COSMolKit aims to be Python-friendly, batch-friendly, and suitable for model-building workflows.

  • Correctness comes before breadth.
  • Public transforms use value semantics.
  • Mutation-capable workflows are explicit.
  • Unsupported chemistry should fail clearly.
  • RDKit-compatible behavior is the correctness floor for supported cheminformatics features.
  • High-throughput APIs should preserve input order and expose per-record failures.

Examples

Python examples live in python/examples/.

Roadmap

Status labels:

  • βœ… available in the public Python API
  • πŸ§ͺ implemented or partially available, still being hardened
  • 🚧 planned / not yet public

Chemistry Core

Goal: keep the supported molecular core correct before expanding breadth.

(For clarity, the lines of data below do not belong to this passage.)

/-- FB_SLOT_TABLE[e], chapter 10. -/
def fbSlotTableReg (p k : Nat) : Nat := fbBase p + 0x1000 + 0x8 * k
def fbSlotTableValid (p k : Nat) : Fld := ⟨fbSlotTableReg p k, 63, 1⟩
def fbSlotTableClass (p k : Nat) : Fld := ⟨fbSlotTableReg p k, 61, 2⟩
def fbSlotTablePart (p k : Nat) : Fld := ⟨fbSlotTableReg p k, 57, 4⟩
def fbSlotTableJob (p k : Nat) : Fld := ⟨fbSlotTableReg p k, 45, 12⟩
def fbSlotTableInert (p k : Nat) : Fld := ⟨fbSlotTableReg p k, 44, 1⟩
def fbSlotTableLength (p k : Nat) : Fld := ⟨fbSlotTableReg p k, 20, 20⟩
def fbSlotTableStart (p k : Nat) : Fld := ⟨fbSlotTableReg p k, 0, 20⟩

/-- IN_ERR_HEAD, chapter 11. -/
def inErrHeadReg : Nat := 0x600000
def inErrHeadWr : Fld := ⟨inErrHeadReg, 32, 32⟩
def inErrHeadRd : Fld := ⟨inErrHeadReg, 0, 32⟩

/-- IN_ERR_STAT, chapter 11. -/
def inErrStatReg : Nat := 0x600000 + 0x8
def inErrStatOverflow : Fld := ⟨inErrStatReg, 48, 16⟩
def inErrStatMirror : Fld := ⟨inErrStatReg, 16, 32⟩
def inErrStatPending : Fld := ⟨inErrStatReg, 8, 8⟩

/-- IN_NOTIFY, chapter 11. -/
def inNotifyReg : Nat := 0x600000 + 0x10
def inNotifyMinSev : Fld := ⟨inNotifyReg, 0, 3⟩

/-- IN_POLICY[n], chapter 11. -/
def inPolicyReg (k : Nat) : Nat := 0x600000 + 0x100 + 0x8 * k
def inPolicyPolicy (k : Nat) : Fld := ⟨inPolicyReg k, 0, 2⟩

/-- IN_PART_STATE[n], chapter 11. -/
def inPartStateReg (k : Nat) : Nat := 0x600000 + 0x180 + 0x8 * k
def inPartStateFatal (k : Nat) : Fld := ⟨inPartStateReg k, 63, 1⟩
def inPartStateResume (k : Nat) : Fld := ⟨inPartStateReg k, 62, 1⟩
def inPartStateFatalTick (k : Nat) : Fld := ⟨inPartStateReg k, 32, 20⟩
def inPartStateFatals (k : Nat) : Fld := ⟨inPartStateReg k, 16, 16⟩
def inPartStateRaised (k : Nat) : Fld := ⟨inPartStateReg k, 0, 16⟩

/-- IN_ERR_RECORD[k], chapter 11. -/
def inErrRecordReg (k : Nat) : Nat := 0x600000 + 0x1000 + 0x8 * k
def inErrRecordWord (k : Nat) : Fld := ⟨inErrRecordReg k, 0, 64⟩

/-- IN_ERR_LAST[w], chapter 11. -/
def inErrLastReg (k : Nat) : Nat := 0x600000 + 0x2000 + 0x8 * k
def inErrLastWord (k : Nat) : Fld := ⟨inErrLastReg k, 0, 64⟩

/-- IN_SEAL_SECRET[w], chapter 11. -/
def inSealSecretReg (k : Nat) : Nat := 0x600000 + 0x3000 + 0x8 * k
def inSealSecretSecret (k : Nat) : Fld := ⟨inSealSecretReg k, 0, 64⟩

/-- IN_SEAL_STAT, chapter 11. -/
def inSealStatReg : Nat := 0x600000 + 0x3020
def inSealStatLastModule : Fld := ⟨inSealStatReg, 52, 12⟩
def inSealStatMismatches : Fld := ⟨inSealStatReg, 0, 32⟩

/-- CA_QUALITY, chapter 12. -/
def caQualityReg : Nat := 0x700000
def caQualityWorst : Fld := ⟨caQualityReg, 56, 8⟩
def caQualityAbove08 : Fld := ⟨caQualityReg, 38, 18⟩
def caQualityAbove15 : Fld := ⟨caQualityReg, 20, 18⟩
def caQualityRecalPend : Fld := ⟨caQualityReg, 0, 20⟩

/-- CA_GAP_USE, chapter 12. -/
def caGapUseReg : Nat := 0x700000 + 0x8
def caGapUseSkip : Fld := ⟨caGapUseReg, 42, 22⟩
def caGapUsePhase : Fld := ⟨caGapUseReg, 20, 22⟩
def caGapUseIdle : Fld := ⟨caGapUseReg, 0, 20⟩

/-- CA_FAIL_COUNT, chapter 12. -/
def caFailCountReg : Nat := 0x700000 + 0x10
def caFailCountRejectGain : Fld := ⟨caFailCountReg, 48, 16⟩
def caFailCountRejectOther : Fld := ⟨caFailCountReg, 32, 16⟩
def caFailCountAbandoned : Fld := ⟨caFailCountReg, 16, 16⟩
def caFailCountThirdFail : Fld := ⟨caFailCountReg, 0, 16⟩

/-- CA_LANE[k], chapter 12. -/
def caLaneReg (k : Nat) : Nat := 0x700000 + 0x100 + 0x8 * k
def caLaneEyeH (k : Nat) : Fld := ⟨caLaneReg k, 56, 8⟩
def caLaneEyeW (k : Nat) : Fld := ⟨caLaneReg k, 48, 8⟩
def caLaneMinH (k : Nat) : Fld := ⟨caLaneReg k, 40, 8⟩
def caLaneMinW (k : Nat) : Fld := ⟨caLaneReg k, 32, 8⟩
def caLaneMeas (k : Nat) : Fld := ⟨caLaneReg k, 16, 16⟩
def caLaneStrikes (k : Nat) : Fld := ⟨caLaneReg k, 4, 2⟩
def caLaneState (k : Nat) : Fld := ⟨caLaneReg k, 0, 2⟩

/-- SV_SELECT, chapter 12. -/
def svSelectReg : Nat := 0x710000
def svSelectCh : Fld := ⟨svSelectReg, 0, 7⟩

/-- SV_CTRL, chapter 12. -/
def svCtrlReg : Nat := 0x710000 + 0x8
def svCtrlBusy : Fld := ⟨svCtrlReg, 63, 1⟩
def svCtrlStart : Fld := ⟨svCtrlReg, 2, 1⟩
def svCtrlCont : Fld := ⟨svCtrlReg, 1, 1⟩
def svCtrlEn : Fld := ⟨svCtrlReg, 0, 1⟩

/-- SV_RESULT, chapter 12. -/
def svResultReg : Nat := 0x710000 + 0x10
def svResultValid : Fld := ⟨svResultReg, 63, 1⟩
def svResultUrgent : Fld := ⟨svResultReg, 62, 1⟩
def svResultCh : Fld := ⟨svResultReg, 55, 7⟩
def svResultSeq : Fld := ⟨svResultReg, 16, 32⟩
def svResultCode : Fld := ⟨svResultReg, 0, 12⟩

/-- SV_URGENT, chapter 12. -/
def svUrgentReg : Nat := 0x710000 + 0x18
def svUrgentPending : Fld := ⟨svUrgentReg, 63, 1⟩
def svUrgentReq : Fld := ⟨svUrgentReg, 62, 1⟩
def svUrgentCh : Fld := ⟨svUrgentReg, 55, 7⟩
def svUrgentLastCh : Fld := ⟨svUrgentReg, 48, 7⟩
def svUrgentCode : Fld := ⟨svUrgentReg, 32, 12⟩
def svUrgentCount : Fld := ⟨svUrgentReg, 16, 16⟩
def svUrgentWait : Fld := ⟨svUrgentReg, 0, 10⟩

/-- SV_WINDOW[c], chapter 12. -/
def svWindowReg (k : Nat) : Nat := 0x710000 + 0x100 + 0x8 * k
def svWindowEn (k : Nat) : Fld := ⟨svWindowReg k, 63, 1⟩
def svWindowLowHit (k : Nat) : Fld := ⟨svWindowReg k, 62, 1⟩
def svWindowHighHit (k : Nat) : Fld := ⟨svWindowReg k, 61, 1⟩
def svWindowLast (k : Nat) : Fld := ⟨svWindowReg k, 48, 12⟩
def svWindowHigh (k : Nat) : Fld := ⟨svWindowReg k, 32, 12⟩
def svWindowLow (k : Nat) : Fld := ⟨svWindowReg k, 0, 12⟩

/-- TH_LIMITS, chapter 12. -/
def thLimitsReg : Nat := 0x720000
def thLimitsCrit : Fld := ⟨thLimitsReg, 32, 10⟩
def thLimitsFast : Fld := ⟨thLimitsReg, 16, 10⟩
def thLimitsThrottle : Fld := ⟨thLimitsReg, 0, 10⟩

/-- TH_EXCLUDED[w], chapter 12. -/
def thExcludedReg (k : Nat) : Nat := 0x720000 + 0x8 + 0x8 * k
def thExcludedExcl (k : Nat) : Fld := ⟨thExcludedReg k, 0, 64⟩

/-- TH_SENSOR[n], chapter 12. -/
def thSensorReg (k : Nat) : Nat := 0x720000 + 0x100 + 0x8 * k
def thSensorValid (k : Nat) : Fld := ⟨thSensorReg k, 63, 1⟩
def thSensorExcl (k : Nat) : Fld := ⟨thSensorReg k, 62, 1⟩
def thSensorStrikes (k : Nat) : Fld := ⟨thSensorReg k, 58, 4⟩
def thSensorRaw (k : Nat) : Fld := ⟨thSensorReg k, 32, 13⟩
def thSensorArea (k : Nat) : Fld := ⟨thSensorReg k, 16, 11⟩
def thSensorReading (k : Nat) : Fld := ⟨thSensorReg k, 0, 11⟩

/-- PW_DOMAIN_FREQ[d], chapter 13. -/
def pwDomainFreqReg (k : Nat) : Nat := 0x730000 + 0x8 * k
def pwDomainFreqHeld (k : Nat) : Fld := ⟨pwDomainFreqReg k, 63, 1⟩
def pwDomainFreqActive (k : Nat) : Fld := ⟨pwDomainFreqReg k, 62, 1⟩
def pwDomainFreqCur (k : Nat) : Fld := ⟨pwDomainFreqReg k, 32, 11⟩
def pwDomainFreqTarget (k : Nat) : Fld := ⟨pwDomainFreqReg k, 0, 11⟩

/-- PW_DOMAIN_VOLT[d], chapter 13. -/
def pwDomainVoltReg (k : Nat) : Nat := 0x730000 + 0x40 + 0x8 * k
def pwDomainVoltVok (k : Nat) : Fld := ⟨pwDomainVoltReg k, 63, 1⟩
def pwDomainVoltRefused (k : Nat) : Fld := ⟨pwDomainVoltReg k, 62, 1⟩
def pwDomainVoltVmin (k : Nat) : Fld := ⟨pwDomainVoltReg k, 48, 10⟩
def pwDomainVoltCur (k : Nat) : Fld := ⟨pwDomainVoltReg k, 32, 10⟩
def pwDomainVoltTarget (k : Nat) : Fld := ⟨pwDomainVoltReg k, 0, 10⟩

/-- PW_BUDGET, chapter 13. -/
def pwBudgetReg : Nat := 0x730000 + 0x80
def pwBudgetMeas : Fld := ⟨pwBudgetReg, 52, 12⟩
def pwBudgetThrottles : Fld := ⟨pwBudgetReg, 40, 8⟩
def pwBudgetCap : Fld := ⟨pwBudgetReg, 24, 11⟩
def pwBudgetLimit : Fld := ⟨pwBudgetReg, 0, 11⟩

/-- PW_STATUS, chapter 13. -/
def pwStatusReg : Nat := 0x730000 + 0x88
def pwStatusFast : Fld := ⟨pwStatusReg, 63, 1⟩
def pwStatusThrotIn : Fld := ⟨pwStatusReg, 62, 1⟩
def pwStatusIdleArg : Fld := ⟨pwStatusReg, 54, 8⟩
def pwStatusThermCap : Fld := ⟨pwStatusReg, 43, 11⟩
def pwStatusFloor : Fld := ⟨pwStatusReg, 32, 11⟩
def pwStatusIdleTicks : Fld := ⟨pwStatusReg, 16, 16⟩
def pwStatusActive : Fld := ⟨pwStatusReg, 8, 8⟩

  • βœ… Molecule, atom, and bond graph model
  • βœ… SMILES parsing
  • βœ… SMILES writing with RDKit-style writer options for supported branches
  • βœ… Ring perception, valence handling, aromaticity, and Kekulization
  • βœ… Hydrogen addition and removal
  • βœ… Sanitization for supported chemistry workflows
  • βœ… Stereochemistry inspection for supported atom and bond states
  • βœ… Distance-geometry bounds matrices
  • βœ… Morgan fingerprints and Tanimoto similarity
  • πŸ§ͺ Avalon fingerprints
  • πŸ§ͺ Substructure matching and SMARTS parsing
  • 🚧 Broader descriptor APIs such as formula, molecular weight, and ring statistics

File I/O and Depiction

Goal: make common molecule import, export, and visualization workflows usable from Python.

  • βœ… MOL/SDF reading
  • βœ… SDF dataset indexing for large files
  • βœ… SDF writing for supported V2000/V3000 branches
  • βœ… 2D coordinate generation
  • βœ… SVG drawing
  • βœ… PNG export
  • πŸ§ͺ RDKit-style visual parity testing for supported depiction output
  • 🚧 Annotation overlays and richer drawing customization
  • 🚧 3D conformer generation and embedding APIs

Batch-Native Workflows

Goal: make high-throughput molecule preparation and export a core product identity.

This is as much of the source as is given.